### About this exercise
Print the lines of the data, starting with the first, up to and including the line where "Memory.wf s.fb →" appears.

### Material for the task
=== Section Start ===

/-- SETPIX (`43_host_operations.md` R142), at a free port: refused outside `IDLE` and out of range; else one cell and the
response, and nothing else; writing the value a cell already holds changes nothing. -/
def Obligations.SetpixEffect : Prop :=
  ∀ (row col : BitVec 16) (v : Bool) (s : State), portBusy s = false →
    (s.mode ≠ .idle ∨ s.h.toNat ≤ row.toNat ∨ s.w.toNat ≤ col.toNat →
      exec (.setpix row col v) s = .next { s with refused := true, resp := .refused }) ∧
    (s.mode = .idle → row.toNat < s.h.toNat → col.toNat < s.w.toNat → Memory.wf s.fb →
      ∃ t, exec (.setpix row col v) s = .next t ∧ t = { s with fb := t.fb, resp := .ok } ∧ Memory.wf t.fb ∧
        readCell t row.toNat col.toNat = v ∧
        (∀ r c, c < 65536 → (r, c) ≠ (row.toNat, col.toNat) → readCell t r c = readCell s r c) ∧
        (readCell s row.toNat col.toNat = v → t.fb = s.fb))

/-- GETPIX (`43_host_operations.md` R143), at a free port: refused with `RDATA <- 0` outside `IDLE` and out of range; else
the cell's value, and no side effect on the frame buffer or anything else. -/
def Obligations.GetpixEffect : Prop :=
  ∀ (row col : BitVec 16) (s : State), portBusy s = false →
    (s.mode ≠ .idle ∨ s.h.toNat ≤ row.toNat ∨ s.w.toNat ≤ col.toNat →
      exec (.getpix row col) s = .next { s with refused := true, resp := .refused, rdata := false }) ∧
    (s.mode = .idle → row.toNat < s.h.toNat → col.toNat < s.w.toNat →
      exec (.getpix row col) s = .next { s with resp := .ok, rdata := readCell s row.toNat col.toNat })

/-- SEND (`43_host_operations.md` R144), at a free port: refused at once in `UNCONF` and `FAULT`; in `IDLE` it is outstanding
from then on, and nothing else changes, `TIMER` whatever it is: START is a later step, and the clock's tick or RESET may
fall between. -/
def Obligations.SendEffect : Prop :=
  ∀ s : State, portBusy s = false →
    (s.mode = .unconf ∨ s.mode = .fault →
      exec .send s = .next { s with refused := true, resp := .refused }) ∧
    (s.mode = .idle → exec .send s = .next { s with sendPending := true })

/-- The port while it is occupied (`43_host_operations.md` R140, R146): a host operation presented there has no effect. -/
def Obligations.OccupiedPortHasNoEffect : Prop :=
  ∀ (i : Instr) (s : State), i.port = .host → portBusy s = true → exec i s = .next s

/-- Which operations are refused (`43_host_operations.md` R145): at a free port an operation answers with the refusal, and
nothing else changed, exactly in the listed cases. -/
def Obligations.RefusedExactlyInListedCases : Prop :=
  ∀ s : State, portBusy s = false →
    (∀ addr h w baud margin,
      exec (.configure addr h w baud margin) s = .next { s with refused := true, resp := .refused } ↔
        s.mode ≠ .unconf) ∧
    (∀ row col v, exec (.setpix row col v) s = .next { s with refused := true, resp := .refused } ↔
      s.mode ≠ .idle ∨ s.h.toNat ≤ row.toNat ∨ s.w.toNat ≤ col.toNat) ∧
    (∀ row col, exec (.getpix row col) s = .next { s with refused := true, resp := .refused, rdata := false } ↔
      s.mode ≠ .idle ∨ s.h.toNat ≤ row.toNat ∨ s.w.toNat ≤ col.toNat) ∧
    (exec .send s = .next { s with refused := true, resp := .refused } ↔ s.mode = .unconf ∨ s.mode = .fault)

/-- `ready` (`10_state.md` R21): at a free port, "a SEND issued now starts at once" exactly when `ready` is 1: SEND answers a
state in which START is enabled (the reading of "at once", log 8), so that the sequencer's turn starts the packet. -/
def Obligations.ReadyMeansSendStartsAtOnce : Prop :=
  ∀ s : State, portBusy s = false →
    ((statusOutputs s).ready = true ↔
      ∃ t u, exec .send s = .next t ∧ agentStep .sequencer t = .next u ∧ u.mode = .tx)

/-- The status outputs (`10_state.md` R21), with the codes of R11 and R18. -/
def Obligations.StatusOutputsReadTheState : Prop :=
  ∀ s : State,
    (statusOutputs s).mode = (match s.mode with
      | .unconf => 0 | .idle => 1 | .tx => 2 | .flush => 3 | .fault => 4) ∧
    (statusOutputs s).err = (match s.err with | .none => 0 | .configuration => 2 | .channel => 3) ∧
    ((statusOutputs s).timerZero = true ↔ s.timer = 0) ∧ (statusOutputs s).refused = s.refused ∧
    ((statusOutputs s).ready = true ↔ s.mode = .idle ∧ s.timer = 0) ∧
    ((statusOutputs s).busy = true ↔ s.mode = .tx ∨ s.mode = .flush)

/-! ## The sequencer, the clock and the frame -/

/-- START (`42_transmission_scheduler.md` R111): on the sequencer's turn in `IDLE` it happens when a SEND is outstanding and
`TIMER = 0`, writes `PKT`, `TXI`, `TIMER`, `MODE` and `TRACE` and nothing else, and otherwise does not happen. -/
def Obligations.StartLatchesPacket : Prop :=
  ∀ s : State, s.mode = .idle →
    (s.sendPending = true → s.timer = 0 →
      agentStep .sequencer s = .next
        { s with pkt := encodePacket s.addr (pack s.fb s.h.toNat s.w.toNat), txi := 0, timer := intervalTicks s,
                 mode := .tx, trace := s.trace ++ [.start s.now] }) ∧
    (s.sendPending = false ∨ s.timer ≠ 0 → agentStep .sequencer s = .next s)

/-- TXBYTE (`42_transmission_scheduler.md` R112): on the sequencer's turn in `TX` the byte `PKT[TXI]` goes to the channel;
answered `ok`, it is recorded and `TXI` advances, into `FLUSH` after the last byte; answered `err`, the failure is recorded
and ChannelError is raised; nothing else changes. -/
def Obligations.TxbyteWritesNextByte : Prop :=
  ∀ (b : Byte) (s : State), s.mode = .tx → s.pkt[s.txi]? = some b →
    (∀ rest, s.answers = .ok :: rest →
      agentStep .sequencer s = .next
        { s with answers := rest, txi := s.txi + 1, trace := s.trace ++ [.byte b s.now],
                 mode := if s.txi + 1 = packetLength s then .flush else .tx }) ∧
    (∀ rest, s.answers = .err :: rest →
      agentStep .sequencer s = .next
        { s with answers := rest, trace := s.trace ++ [.writeFail b s.now], mode := .fault, err := .channel,
                 resp := .channelError, sendPending := false })

/-- TXFLUSH (`42_transmission_scheduler.md` R113): on the sequencer's turn in `FLUSH`, answered `ok`, the outstanding SEND
completes with `OK` in `IDLE`; answered `err`, ChannelError; `TIMER` is not touched, and nothing else changes. -/
def Obligations.TxflushEndsPacket : Prop :=
  ∀ s : State, s.mode = .flush →
    (∀ rest, s.answers = .ok :: rest →
      agentStep .sequencer s = .next
        { s with answers := rest, trace := s.trace ++ [.flush s.now], mode := .idle, resp := .ok,
                 sendPending := false }) ∧
    (∀ rest, s.answers = .err :: rest →
      agentStep .sequencer s = .next
        { s with answers := rest, trace := s.trace ++ [.flushFail s.now], mode := .fault, err := .channel,
                 resp := .channelError, sendPending := false })
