/-- The first byte, ETX and the last byte of Scenario A. -/
theorem witness_DelimitersOccurOnce : (encodePacket 2 [0xFF])[0]? = some 0x02 ∧ (encodePacket 2 [0xFF])[7]? = some 0x03 ∧
    (encodePacket 2 [0xFF])[9]? = some 0x44 := by decide

theorem witness_HexDigitsAreUppercaseAscii : (9 : BitVec 4).toNat ≤ 9 ∧ 10 ≤ (10 : BitVec 4).toNat := by decide

theorem witness_DedupeCollapsesRuns : List.Sublist [([1] : Bytes), [2]] [[1], [1], [2]] ∧
    [([1] : Bytes), [2]].IsChain (· ≠ ·) := by decide

/-- V-F5's body. -/
theorem witness_ChecksumMakesBodySumToZero : ((body 0 [0x3F, 0x00, 0x00]).map BitVec.toNat).sum % 256 = 0 := by decide

theorem witness_DecodeInvertsEncode : (Instr.frame 15 [0x80]).wellFormed = true ∧
    (Instr.configure 255 0 0xFFFF 0 0xFFFFFFFF).wellFormed = true := by decide

theorem witness_DecodeAcceptsOnlyFrames : decode .wire packetA = .ok (.frame 2 [0xFF]) := by decide

theorem witness_OperationCodesSelectOperations :
    PortSignals.zero.op.toNat = 0 ∧ (setpixSignals 1 2 true).op.toNat = 1 ∧ (getpixSignals 1 2).op.toNat = 2 ∧
    sendSignals.op.toNat = 3 := by decide

theorem witness_IntervalIsLeastWholeNumberOfTicks : 0 < 9600 ∧ configured loadedA ∧
    10 * 10 * 1000 + 9600 * 20 ≤ 9600 * 31 ∧ loadedA.mode ≠ .unconf ∧ turn loadedA ≠ .reset ∧
    ∃ t, step loadedA = .next t := ⟨by decide, by unfold configured; decide, by decide, by decide, by decide, _, rfl⟩

theorem witness_LoadFrameLoadsGrid : BlockInv loadedA ∧ loadedA.mode = .idle ∧ portBusy loadedA = false ∧
    7 < loadedA.h.toNat ∧ 0 < loadedA.w.toNat := ⟨inv_idle, by decide, by decide, by decide, by decide⟩

theorem witness_RollUncoversNewFrame : ([[true], [false]] : PixelGrid).length = ([[false], [true]] : PixelGrid).length ∧
    1 ≤ 2 ∧ 2 ≤ ([[false], [true]] : PixelGrid).length := by decide

/-- V-A2's bitmap of width 5 on a panel of width 3, with a step that is clamped. -/
theorem witness_ScrollCrossesThePanel : 0 < 3 ∧ 0 < 3 ∧
    (∀ row ∈ ([[true, true, true, true, true]] : PixelGrid), row.length = 5) ∧ 2 * 3 < 5 + 3 ∧
    (scrollOffsets 5 3 3)[3]? = some 8 ∧ ∃ f, (scroll [[true, true, true, true, true]] 5 3 3)[3]? = some f :=
  ⟨by decide, by decide, by decide, by decide, by decide, _, rfl⟩

/-- The driver whose SEND of Scenario A's frame is flushed next. -/
def drivingA (a : Answer) : HostDriver :=
  { block := under flushingA [] [a] [.sequencer], h := 8, w := 1, operations := [], frames := [], waiting := true,
    shown := blankGrid 8 1, target := [[true]], report := none }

=== Section End ===

### Solution for this task
/-- SETPIX (`43_host_operations.md` R142), at a free port: refused outside `IDLE` and out of range; else one cell and the
response, and nothing else; writing the value a cell already holds changes nothing. -/
def Obligations.SetpixEffect : Prop :=
  ∀ (row col : BitVec 16) (v : Bool) (s : State), portBusy s = false →
    (s.mode ≠ .idle ∨ s.h.toNat ≤ row.toNat ∨ s.w.toNat ≤ col.toNat →
      exec (.setpix row col v) s = .next { s with refused := true, resp := .refused }) ∧
    (s.mode = .idle → row.toNat < s.h.toNat → col.toNat < s.w.toNat → Memory.wf s.fb →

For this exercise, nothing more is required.